Court Case Casts Doubts On Secularism in Egypt

Accused of apostasy, an Egyptian scholar faces the long arm of his country's Islamic movement.

THE world of Ebtehal Younes has fallen apart in the last month. A professor of French civilization and literature at Cairo University, she is happily married to a respected Egyptian academic named Nasr Hamid Abu Zeid, a specialist in early Islamic political thought.

But her marriage is being threatened by a bizarre court case that calls into question the vitality of secular law in Egypt at a time when Islamic militants are attacking the government.

In their detailed petition to an Egyptian civil court, a group of Islamist lawyers has argued that Dr. Abu Zeid has betrayed his faith because his writings challenge fundamentalist interpretations of Islam. The lawyers are believed to be close to the Muslim Brotherhood, a banned but tolerated Islamist political group that has been linked to more radical Muslims who want to create an Islamic state in Egypt.

"Apostasy dissolves a marriage," the lawyers wrote, arguing that according to Muslim traditions no Muslim woman should live with an apostate. They are seeking a court order demanding that Dr. Younes either separate from her husband or be considered an adultress.

The case, Abu Zeid says, is but the latest chapter in a campaign by Egypt's mainstream Islamist movement to intimidate liberal Muslims who have criticized the intellectual foundations of fundamentalism. An associate professor of Arabic at Cairo University, Abu Zeid has a long string of publications to his credit.

"It began when I would not quietly accept my failure to gain promotion [as a full professor at Cairo University], after it was blocked on nonacademic grounds," Abu Zeid explains. "That stirred up a lot of controversy as to whether Cairo University was a secular or religious institution.

"This court case is an attempt to support those who criticized my work by trying to convict me of apostasy and then destroy my marriage," he adds.

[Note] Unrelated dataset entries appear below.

/-- The part right after power-on with every strap input low and every sensor reporting nothing mounted: no
cartridge, no cassette, no paper (R184; the levels are log entry 2). -/
def State.reset : State where
  pending := []
  station := { number := 0, arbitration := .fair, mode := .running, timeBase := 0 }
  line :=
    { queue := [], flight := none, nextAge := 0, holdOff := false, quiet := some Config.quietPeriod, resync := true,
      idleBits := 0, driven := [] }
  galleys := { watch := [], table := [], claimCount := 0, textTimer := none }
  composer := Composer.rest
  hyphenation := { entries := [], ageCount := 0 }
  queue := []
  fonts :=
    { size := 512, memory := [], directory := List.replicate Config.directoryEntries DirEntry.unused, useCount := 0,
      wants := [], refused := [], inbound := Inbound.rest, outbound := Outbound.rest, slot := .empty, catalog := [],
      catalogTimer := none }
  imaging := { state := .warming, warmUp := some Config.warmUp, standby := none, turret := .homing, exposure := none }
  transport :=
    { state := .noCassette, supplyPresent := false, supplyLength := 0, stock := none, takeUpPresent := false,
      remaining := 0, drawn := 0, depth := 0, takeUpHeld := 0, trips := 0, move := none }
  proofer :=
    { ring := [], raster := none,
      printer :=
        { state := .paperOut, wakeHeld := false, row := none, idle := none, settling := none, waking := none,
          abandonment := none } }

end Sys2Proof.Machine
end

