/-- R26, R48, R50, R51 and R54: an interword space ends the word in progress. A word that fits an empty line, or fits behind
the waiting space, is placed with its marks, and the space becomes the waiting space behind it. -/
def Claims.SpaceEndsTheWord : Prop :=
  ∀ (s : State) (c : Composer), s.taking (.characterUnit 32) = true → s.composer.params.learn = none → s.composer = c →
    c.word.boxes ≠ [] →
    (c.line.items = [] ∧ boxesWidth c.word.boxes ≤ c.params.available ∨
      c.line.items ≠ [] ∧ c.testBase + boxesWidth c.word.boxes ≤ c.params.available ∧
        c.line.chars + boxesChars c.word.boxes ≤ 160 ∧ (fontsOf (c.line.boxes ++ c.word.boxes)).length ≤ 8) →
    ∃ t, exec (.characterUnit 32) s = .next t ∧ s.FollowUp t ∧ t.composer.params = c.params ∧
      t.composer.nextLine = c.nextLine ∧ t.composer.word = Word.empty ∧
      t.composer.line =
        { items :=
            c.line.items ++ (if c.line.items = [] then [] else (c.space.map Item.glue).toList) ++ wordItems c.word.boxes
          missing := c.line.missing || c.word.missing, substituted := c.line.substituted || c.word.substituted } ∧
      s.SpaceIs (c.line.boxes ++ c.word.boxes) t.composer.space

/-- R26, R48, R50, R51 and R54: the interword space, and its glue. -/
def Obligations.InterwordSpace : Prop :=
  Claims.SpaceBehindPlacedWords ∧ Claims.SpaceEndsTheWord

/-- R35, R36 and R55: END LINE and END PARA close one record where no word is in progress: the line is empty
again, the moves, the cut flag and the ladder count are at rest, deferred parameters are in effect, the next line number and
the galley's count of set lines have risen by one, and the next line is a first line after END PARA. -/
def Claims.LineOrParagraphEnds : Prop :=
  ∀ (para : Bool) (g : Galley) (s : State), s.taking (if para then .endPara else .endLine) = true →
    s.workingGalley = some g → s.composer.word.boxes = [] → s.queue.length < 32 →
    ∃ t g', exec (if para then .endPara else .endLine) s = .next t ∧ s.FollowUp t ∧
      t.composer.line = LineBuild.empty ∧ t.composer.word = Word.empty ∧ t.composer.space = none ∧
      t.composer.nextLine = s.composer.nextLine + 1 ∧ t.galleys.find g.id = some g' ∧
      g'.counters.setLines = min (g.counters.setLines + 1) 65535 ∧
      t.composer.params =
        { s.composer.params with
          pendingAdvance := 0, pendingBack := 0, cut := false, ladderCount := 0
          firstLine := para || (s.composer.params.firstLine && s.composer.line.boxes.isEmpty)
          measure := s.composer.params.deferredMeasure.getD s.composer.params.measure
          indent := s.composer.params.deferredIndent.getD s.composer.params.indent
          deferredMeasure := none, deferredIndent := none }

/-- R60 to R63 and R98: the record that END LINE or END PARA closes stands at the tail of the queue, with the fields that R62
gives it, its runs at the positions of a line set by quad, attached and not exposed, behind nothing but records that stood
there; its galley's set counter and the counters of the flags it carries rise, and its fonts take the use count as their
stamp. The galley is one that wants film. -/
def Claims.ClosedRecordAppended : Prop :=
  ∀ (para : Bool) (g : Galley) (s : State) (c : Composer) (set : LineSetting) (missing substituted text : Bool),
    s.taking (if para then .endPara else .endLine) = true → s.workingGalley = some g → s.composer = c →
    c.word.boxes = [] → s.queue.length < 32 → (g.mode = .film ∨ g.mode = .both) →
    set = setByQuad c.line c.params.available c.params.quad → text = !c.line.boxes.isEmpty →
    missing = (c.line.missing || c.word.missing) → substituted = (c.line.substituted || c.word.substituted) →
    ∃ t g' q, exec (if para then .endPara else .endLine) s = .next t ∧ t.galleys.find g.id = some g' ∧
      t.queue.getLast? = some q ∧ (t.queue.dropLast.map QueueRecord.line).Sublist (s.queue.map QueueRecord.line) ∧
      q.attached = true ∧ q.exposed = false ∧ q.exposing = false ∧ q.rasterizing = false ∧
      q.line =
        { galley := g.id, number := c.nextLine, kind := if text then .text else .blank, leading := c.params.leading,
          advance := c.params.pendingAdvance, back := c.params.pendingBack, offset := c.params.offset,
          measure := c.params.measure, setWidth := if text then (c.line.natural : Int) else 0
          flags := { Flags.none with missing := missing, substituted := substituted }
          reverse := text && c.params.reverse, trim := c.params.trim, cutAfter := c.params.cut
          runs :=
            runsOf (positions ((c.params.effectiveIndent + set.quadOffset : Nat) : Int) c.line.items set.glues [])
          fonts := q.line.fonts, needsExposure := true
          needsProof :=
            decide (g.mode = .both) && decide (g.firstLine ≤ c.nextLine) &&
              (decide (g.lastLine = 0) || decide (c.nextLine ≤ g.lastLine)) } ∧
      q.line.fonts.Nodup ∧ (∀ font, font ∈ q.line.fonts ↔ ∃ run ∈ q.line.runs, run.font = font) ∧
      g'.counters =
        { g.counters with
          setLines := min (g.counters.setLines + 1) 65535
          missing := if missing then min (g.counters.missing + 1) 65535 else g.counters.missing
          substituted := if substituted then min (g.counters.substituted + 1) 65535 else g.counters.substituted } ∧
      (s.fonts.useCount < 65535 → ∀ font ∈ q.line.fonts, ∀ e, t.fonts.entry font = some e →
        e.stamp = s.fonts.useCount)

/-- R63 and R84: a record closed while 32 records stand in the queue and none can leave is kept by the composer, which waits
for the queue with the line empty and the record counted as no record of the queue yet. -/
def Claims.FullQueueRefuses : Prop :=
  ∀ (para : Bool) (g : Galley) (s : State) (r : QueueRecord), s.taking (if para then .endPara else .endLine) = true →
    s.workingGalley = some g → s.composer.word.boxes = [] → 32 ≤ s.queue.length →
    (∀ q ∈ s.queue, q.attached = true) → s.queue.head? = some r → r.exposed = false → r.line.needsExposure = true →
    ∃ t g' l, exec (if para then .endPara else .endLine) s = .next t ∧ t.composer.state = .waitQueue ∧
      t.composer.waiting = some l ∧ l.galley = g.id ∧ l.number = s.composer.nextLine ∧
      t.composer.nextLine = s.composer.nextLine + 1 ∧ t.composer.line = LineBuild.empty ∧
      t.queue.map QueueRecord.line = s.queue.map QueueRecord.line ∧ t.galleys.find g.id = some g' ∧
      g'.counters = g.counters

/-- R35, R36, R50, R51, R54 and R60 to R63: END LINE and END PARA end the word in progress. A word that fits an empty line, or fits
behind the waiting space, is placed with its marks, and the line that holds it closes as one record set by quad, at the tail of
the queue. The galley is one that wants film. -/
def Claims.WordThenLineEnds : Prop :=
  ∀ (para : Bool) (g : Galley) (s : State) (c : Composer) (line : LineBuild) (set : LineSetting),
    s.taking (if para then .endPara else .endLine) = true → s.workingGalley = some g → s.composer = c →
    c.word.boxes ≠ [] → s.queue.length < 32 → (g.mode = .film ∨ g.mode = .both) →
    (c.line.items = [] ∧ boxesWidth c.word.boxes ≤ c.params.available ∨
      c.line.items ≠ [] ∧ c.testBase + boxesWidth c.word.boxes ≤ c.params.available ∧
        c.line.chars + boxesChars c.word.boxes ≤ 160 ∧ (fontsOf (c.line.boxes ++ c.word.boxes)).length ≤ 8) →
    line =
      { items :=
          c.line.items ++ (if c.line.items = [] then [] else (c.space.map Item.glue).toList) ++ wordItems c.word.boxes
        missing := c.line.missing || c.word.missing, substituted := c.line.substituted || c.word.substituted } →
    set = setByQuad line c.params.available c.params.quad →
    ∃ t g' q, exec (if para then .endPara else .endLine) s = .next t ∧ s.FollowUp t ∧
      t.composer.line = LineBuild.empty ∧ t.composer.word = Word.empty ∧ t.composer.space = none ∧
      t.composer.nextLine = c.nextLine + 1 ∧ t.composer.params.firstLine = para ∧
      t.galleys.find g.id = some g' ∧ g'.counters.setLines = min (g.counters.setLines + 1) 65535 ∧
      t.queue.getLast? = some q ∧ (t.queue.dropLast.map QueueRecord.line).Sublist (s.queue.map QueueRecord.line) ∧
      q.line.galley = g.id ∧ q.line.number = c.nextLine ∧ q.line.kind = .text ∧ q.line.setWidth = line.natural ∧
      q.line.flags = { Flags.none with missing := line.missing, substituted := line.substituted } ∧
      q.line.cutAfter = c.params.cut ∧
      q.line.runs = runsOf (positions ((c.params.effectiveIndent + set.quadOffset : Nat) : Int) line.items set.glues [])

/-- R35, R36, R53 and R54: where the word in progress does not fit behind placed words, and hyphenation is off, END LINE and END
PARA give two records: the line broken before the word, and the word carried and closed alone, where it fits the next line. The
galley is one that wants film. -/
def Claims.CarriedWordThenLineEnds : Prop :=
  ∀ (para : Bool) (g : Galley) (s : State) (c : Composer),
    s.taking (if para then .endPara else .endLine) = true → s.workingGalley = some g → s.composer = c →
    c.line.boxes ≠ [] → c.word.boxes ≠ [] → s.queue.length < 31 → (g.mode = .film ∨ g.mode = .both) →
    c.params.available < c.testBase + boxesWidth c.word.boxes → c.params.hyphenation = false →
    boxesWidth c.word.boxes ≤ c.params.deferredMeasure.getD c.params.measure →
    ∃ t g' q q' rest, exec (if para then .endPara else .endLine) s = .next t ∧ s.FollowUp t ∧
      t.composer.line = LineBuild.empty ∧ t.composer.word = Word.empty ∧ t.composer.nextLine = c.nextLine + 2 ∧
      t.composer.params.firstLine = para ∧ t.galleys.find g.id = some g' ∧
      g'.counters.setLines = min (g.counters.setLines + 2) 65535 ∧ t.queue = rest ++ [q, q'] ∧
      (rest.map QueueRecord.line).Sublist (s.queue.map QueueRecord.line) ∧
      q.line.galley = g.id ∧ q.line.number = c.nextLine ∧ q.line.kind = .text ∧
      q.line.codes = c.line.boxes.filterMap Box.code? ∧ q.line.cutAfter = c.params.cut ∧
      q.line.flags.hyphenated = false ∧
      q'.line.galley = g.id ∧ q'.line.number = c.nextLine + 1 ∧ q'.line.kind = .text ∧
      q'.line.codes = c.word.boxes.filterMap Box.code? ∧ q'.line.cutAfter = false ∧
      q'.line.setWidth = (boxesWidth c.word.boxes : Int)

/-- R35, R36, R50, R51, R53 to R55, R60 to R63, R84 and R98: a line ended, with a word in progress and without, its record, and
its append. -/
def Obligations.LineAndParagraphEnds : Prop :=
  Claims.LineOrParagraphEnds ∧ Claims.ClosedRecordAppended ∧ Claims.WordThenLineEnds ∧ Claims.CarriedWordThenLineEnds ∧
    Claims.FullQueueRefuses

/-- R16, R41, R9 and R11: END GALLEY is taken whatever the composer holds: nothing follows but the composer's and the queue's
own work, and the galley, while it is held, has its composition ended. -/
def Claims.EndGalleyTaken : Prop :=
  ∀ (g : Galley) (s : State), s.taking .endGalley = true → s.workingGalley = some g →
    ∃ t, exec .endGalley s = .next t ∧ s.FollowUp t ∧
      ∀ g', t.galleys.find g.id = some g' → g'.compositionEnded = true

/-- R41, R11 and R9: END GALLEY on an empty line with no cut flag closes no record: the composer is IDLE with everything of
the galley discarded, and the galley is DONE, or DRAINING or SUSPENDED with its composition ended and its counters as they
were. No record is added to the queue, and where none could leave it the queue is unchanged. -/
def Claims.EndGalleyOnAnEmptyLine : Prop :=
  ∀ (g : Galley) (s : State), s.taking .endGalley = true → s.workingGalley = some g → s.composer.word.boxes = [] →
    s.composer.line.items = [] → s.composer.params.cut = false →
    ∃ t, exec .endGalley s = .next t ∧ s.FollowUp t ∧ t.composer = Composer.rest ∧ t.galleys.textTimer = none ∧
      (t.queue.map QueueRecord.line).Sublist (s.queue.map QueueRecord.line) ∧
      (s.markNotNeeded = s → s.departure.isNone = true → t.queue = s.queue) ∧
      ∀ g', t.galleys.find g.id = some g' →
        g'.compositionEnded = true ∧ (g'.state = .draining ∨ g'.state = .suspended) ∧ g'.counters = g.counters

/-- R41: END GALLEY closes a line in progress as a TEXT record with the pending moves and the cut flag, and a cut flag alone as
a BLANK record with cut after and no moves. The record stands at the tail of the queue, the galley's set counter has risen
by one, the galley is DRAINING or SUSPENDED with its composition ended, and the composer is IDLE. The galley is one that
wants film. -/
def Claims.EndGalleyClosesItsLine : Prop :=
  ∀ (g : Galley) (s : State) (c : Composer), s.taking .endGalley = true → s.workingGalley = some g → s.composer = c →
    c.word.boxes = [] → s.queue.length < 32 → (g.mode = .film ∨ g.mode = .both) →
    (c.line.boxes ≠ [] ∨ c.line.items = [] ∧ c.params.cut = true) →
    ∃ t g' q, exec .endGalley s = .next t ∧ t.composer = Composer.rest ∧ t.galleys.find g.id = some g' ∧
      g'.compositionEnded = true ∧ (g'.state = .draining ∨ g'.state = .suspended) ∧
      g'.counters.setLines = min (g.counters.setLines + 1) 65535 ∧ t.queue.getLast? = some q ∧
      (t.queue.dropLast.map QueueRecord.line).Sublist (s.queue.map QueueRecord.line) ∧ q.line.galley = g.id ∧
      q.line.number = c.nextLine ∧ q.line.cutAfter = c.params.cut ∧
      (c.line.boxes ≠ [] →
        q.line.kind = .text ∧ q.line.advance = c.params.pendingAdvance ∧ q.line.back = c.params.pendingBack) ∧
      (c.line.items = [] → q.line.kind = .blank ∧ q.line.advance = 0 ∧ q.line.back = 0 ∧ q.line.runs = [])

/-- R86: a record that does not need a walk has that walk's mark once every attached record before it that needs the walk has
its own; no record that needs the walk is marked so, and nothing else of the queue changes. -/
def Claims.NotNeededMarks : Prop :=
  ∀ s : State, s.markNotNeeded = { s with queue := s.markNotNeeded.queue } ∧
    s.markNotNeeded.queue.map (fun r => { r with exposed := false, proofed := false }) =
        s.queue.map (fun r => { r with exposed := false, proofed := false }) ∧
      ∀ (before behind : List QueueRecord) (r : QueueRecord), s.queue = before ++ r :: behind →
        ∃ r', s.markNotNeeded.queue[before.length]? = some r' ∧
          (r.attached = true → r.line.needsExposure = false →
            (∀ q ∈ before, q.attached = true → q.line.needsExposure = true → q.exposed = true) → r'.exposed = true) ∧
          (r.attached = true → r.line.needsProof = false →
            (∀ q ∈ before, q.attached = true → q.line.needsProof = true → q.proofed = true) → r'.proofed = true) ∧
          (r.attached = false ∨ r.line.needsExposure = true ∨
              (∃ q ∈ before, q.attached = true ∧ q.line.needsExposure = true ∧ q.exposed = false) →
            r'.exposed = r.exposed) ∧
          (r.attached = false ∨ r.line.needsProof = true ∨
              (∃ q ∈ before, q.attached = true ∧ q.line.needsProof = true ∧ q.proofed = false) →
            r'.proofed = r.proofed)
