theorem State.settleStep_kept (h : s.settleStep = some t) : State.MachineryKept s t := by
  unfold State.settleStep at h
  dsimp only at h
  split at h
  · obtain rfl := Option.some.inj h
    exact s.markNotNeeded_kept.trans (State.departure_kept ‹_›)
  · exact s.markNotNeeded_kept.trans (State.composerTask_kept h)

theorem State.settleFor_kept (fuel : Nat) (s : State) : State.MachineryKept s (State.settleFor fuel s) := by
  induction fuel generalizing s with
  | zero => exact s.markNotNeeded_kept
  | succ fuel ih =>
    unfold State.settleFor
    split
    · exact (State.settleStep_kept ‹_›).trans (ih _)
    · exact s.markNotNeeded_kept

/-- What settling leaves unchanged. -/
theorem State.settle_kept (s : State) : State.MachineryKept s s.settle := s.settleFor_kept _

theorem State.dropRecords_kept (s : State) (id : GalleyId) : State.MachineryKept s (s.dropRecords id) := by
  have h := (s.queue_kept (removeRecords id s.queue)).trans (State.recount_kept _)
  unfold State.dropRecords
  dsimp only
  split
  · exact h.trans (State.takeWaiting_kept _)
  · exact h

theorem State.abort_kept (s : State) (id : GalleyId) (why : AbortReason) : State.MachineryKept s (s.abort id why) := by
  unfold State.abort
  split
  · exact .refl s
  · exact ((s.freeComposer_kept id).trans (State.dropRecords_kept _ _)).trans
      ((State.sendReport_kept _ _ _ _ _).trans (State.removeGalley_kept _ _))

theorem State.applyCancel_kept (s : State) (id : GalleyId) : State.MachineryKept s (s.applyCancel id) := by
  unfold State.applyCancel
  split
  · split
    · exact s.abort_kept _ _
    · exact .refl s
  · exact .refl s

end Sys2Proof.Machine
end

The case first opened earlier in June at a civil court in Greater Cairo and was promptly adjourned until Nov. 4 at the request of the prosecuting lawyers, who requested time to consult Egypt's leading Islamic institution, Al-Azhar University.

The institution will establish an ad hoc committee to judge whether Zeid's work is anti-Islamic. Religious scholars associated with Al-Azhar have been widely criticized for encouraging religious intolerance.

"When we first saw this accusation in the paper, I thought it was just another silly attack on my husband," Younes explains bitterly. "But when our lawyer told us that it was a serious case, all I felt was disgust. Who can imagine that Egyptian law would permit such an interference?"

Despite the shock the case has generated among Egyptians, the lawyers have a legal right to bring it before Egypt's civil courts. An archaic statute allows any concerned individual to raise a case that concerns the "rights of God." The dense legal document put forward by the lawyers argues that the protection of the purity of Egypt's Muslim society necessitates the separation of Younes and Abu Zeid.

The fact that Al-Azhar is being brought into the case disturbs observers who say that it marks another step in the Islamization of Egyptian political life. That trend began in the 1970s, when then-President Anwar Sadat decided to increase his image as a pious Muslim by declaring sharia or Islamic holy law as the foundation of Egyptian law. Using this as their legal argument, Islamists have been pushing increasingly in recent years to extend the application of sharia through every aspect of the legal code .

A LEADING Egyptian lawyer says that the fact that the case was not rejected out of hand by the presiding judge reflects the changing political climate in Egypt and the pervasive influence of fundamentalism in state institutions. He says the case has worrying consequences for Egypt's future as a secular state where individuals have the freedom of speech and expression.

"For some years Egyptian judges have been working in Saudi Arabia on secondment [unpaid leave] in return for large salaries and this has had an influence on their attitudes," complains the lawyer, who requested to remain anonymous. "The Saudi system is strictly according to the sharia."

For his part, Zeid is infuriated by the attempt to label him an apostate. "I consider myself a better Muslim than any of them," he says. "I am trying to protect Islam from political manipulation. Let us understand Islam as a historical and social phenomenon. This doesn't mean that we ignore its sacred source, but we must remember that it has been revealed in the interests of humanity."

Meanwhile, his wife must come to terms with a case that is likely to drag on for years. Should the court rule against their marriage, she could be faced with the choice of leaving her husband or being condemned as an adultress. According to sharia, the punishment for adultery is death by stoning.

Abu Zeid has already received threatening anonymous letters that underline that the immediate risk in this situation is not that the courts will move against the couple but that the legal action by moderate Islamists will inspire their militant cousins to take the law into their own hands.

Last June, Farag Fouda, like Abu Zeid an Egyptian academic with the habit of arguing publicly against the Islamists, was gunned down in front of his office. His killers are now on trial in Cairo. Key to their defense is that an ad hoc committee of Al-Azhar had declared Fouda's writings as anti-Islam.

For Abu Zeid, the parallels are discomforting.